Just tap the phone on the NFC device and that's it (the PIN pad at the retail may then prompt you to hit credit or debit, if you choose debit, you just enter your wallet pin again). If Google Wallet needs to be unlocked first, it will prompt you for the wallet pin.

In fairness, it used to be far more cumbersome. They fixed most of the user interface problems with the release of Android 5.0.

1 comments

But unfortunately most devices don't (and can't) run Android 5.0, so they're stuck with the old, cumbersome Wallet (or, worse, tried it, gave up on it because it was a terrible experience, will never try it again).
True, but in the same vein, most iPhones out there don't have NFC built in. (Was added in the iPhone 6)
I could've sworn it worked the same when I was running 4.whatever on my old Nexus 5 prior to the 5.0 update.
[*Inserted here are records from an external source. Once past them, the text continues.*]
-- ==== Sys2Proof/Machine/Dispatch.lean ====
section
/-! DEFINITION. The dispatch: one arm per command, each a call of its meaning. -/

namespace Sys2Proof.Machine

def exec (i : Instr) (s : State) : Host.Outcome State Fault Refusal :=
  match i with
  | .defect lane tag zone type size => Sys2Proof.Machine.execDefect lane tag zone type size s
  | .sample lane tag zone raw thickness temp => Sys2Proof.Machine.execSample lane tag zone raw thickness temp s
  | .laneDone lane tag status => Sys2Proof.Machine.execLaneDone lane tag status s
  | .badMessage => Sys2Proof.Machine.execBadMessage s
  | .scanWindowExpiry tag => Sys2Proof.Machine.execScanWindowExpiry tag s
  | .gradingComplete => Sys2Proof.Machine.execGradingComplete s
  | .holdTimerExpiry slot => Sys2Proof.Machine.execHoldTimerExpiry slot s
  | .lineEdge line => Sys2Proof.Machine.execLineEdge line s
  | .selectFall port => Sys2Proof.Machine.execSelectFall port s
  | .frameRejected port kind => Sys2Proof.Machine.execFrameRejected port kind s
  | .selectTimeout port => Sys2Proof.Machine.execSelectTimeout port s
  | .unknownCommand port code tag => Sys2Proof.Machine.execUnknownCommand port code tag s
  | .fetch port tag => Sys2Proof.Machine.execFetch port tag s
  | .status port tag => Sys2Proof.Machine.execStatus port tag s
  | .readEvents port tag clear => Sys2Proof.Machine.execReadEvents port tag clear s
  | .setAttnMask port tag mask => Sys2Proof.Machine.execSetAttnMask port tag mask s
  | .readBin port tag bin depth => Sys2Proof.Machine.execReadBin port tag bin depth s
  | .readSheet port tag sheet part selector => Sys2Proof.Machine.execReadSheet port tag sheet part selector s
  | .portReset port tag => Sys2Proof.Machine.execPortReset port tag s
  | .start port tag => Sys2Proof.Machine.execStart port tag s
  | .stop port tag => Sys2Proof.Machine.execStop port tag s
  | .setSetting port tag key value => Sys2Proof.Machine.execSetSetting port tag key value s
  | .getSetting port tag key => Sys2Proof.Machine.execGetSetting port tag key s
  | .loadSettings port tag => Sys2Proof.Machine.execLoadSettings port tag s
  | .storeSettings port tag => Sys2Proof.Machine.execStoreSettings port tag s
  | .binState port tag bin requested => Sys2Proof.Machine.execBinState port tag bin requested s
  | .laneUp port tag lane => Sys2Proof.Machine.execLaneUp port tag lane s
  | .readFaults port tag clear => Sys2Proof.Machine.execReadFaults port tag clear s
  | .readLines port tag clear => Sys2Proof.Machine.execReadLines port tag clear s
  | .resetLine port tag => Sys2Proof.Machine.execResetLine port tag s
  | .whereTo port tag => Sys2Proof.Machine.execWhere port tag s
  | .dropped port tag sheet => Sys2Proof.Machine.execDropped port tag sheet s
  | .divert port tag sheet => Sys2Proof.Machine.execDivert port tag sheet s
  | .emptied port tag bin => Sys2Proof.Machine.execEmptied port tag bin s
  | .order port tag number cls count plies => Sys2Proof.Machine.execOrder port tag number cls count plies s
  | .cancel port tag number => Sys2Proof.Machine.execCancel port tag number s
  | .nextPly port tag number => Sys2Proof.Machine.execNextPly port tag number s
  | .taken port tag number => Sys2Proof.Machine.execTaken port tag number s
  | .uncall port tag number => Sys2Proof.Machine.execUncall port tag number s
  | .orderStatus port tag number => Sys2Proof.Machine.execOrderStatus port tag number s
  | .lineReset stays => Sys2Proof.Machine.execLineReset stays s
  | .powerOnReset => Sys2Proof.Machine.execPowerOnReset s
  | .powerOnLoad => Sys2Proof.Machine.execPowerOnLoad s
  | .loadEnd read => Sys2Proof.Machine.execLoadEnd read s
  | .storeEnd result => Sys2Proof.Machine.execStoreEnd result s
  | .debouncedLevelInactive line => Sys2Proof.Machine.execDebouncedLevelInactive line s

end Sys2Proof.Machine
end

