-- ==== Sys2Proof/Machine/Step.lean ====
section
/-! DEFINITION. One step: the command at the front of the queue is run; with no command waiting the front of
the input list is taken; with neither the block idles (log 1, log 2). -/

namespace Sys2Proof.Machine

/-- What the block does with no command waiting (log 2). -/
def State.idleStep (s : State) : State :=
  match s.inputs with
  | i :: rest => { s with inputs := rest }.takeInput i
  | [] => s

/-- One step of the block. -/
def step (s : State) : Host.Outcome State Fault Refusal :=
  match s.pending with
  | c :: rest => exec c { s with pending := rest }
  | [] => .next s.idleStep

/-- The state with the command that a table word spells at the front of its queue; no word spells one, since
the table gives no row bits (log 21). -/
def State.withFetchWord (s : State) (nbits w : Nat) : State :=
  match decodeTableWord nbits w with
  | some c => { s with pending := c :: s.pending }
  | none => s

end Sys2Proof.Machine
end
From an end user perspective I haven't noticed much of a change in at least a couple of years (aside from some vendors disabling support in favor of their own tap to pay).
The difference I believe came with the ability for the app to automatically be run in the background and for control over which one was used for Tap and Pay, which given today's announcement from Google makes sense.

Maybe this was fixed in Android 4.4, but I would swear the experience changed for me sometime right at or after 4.4.

Notably, I didn't have to make sure the app was open and wallet unlocked first, whereas with Android 5.0 it "just works".

To be fair, the updated design (Material Design) is mostly back-ported all the way to 2.3. The user experience is practically the same on 5.0 as pre-5.0.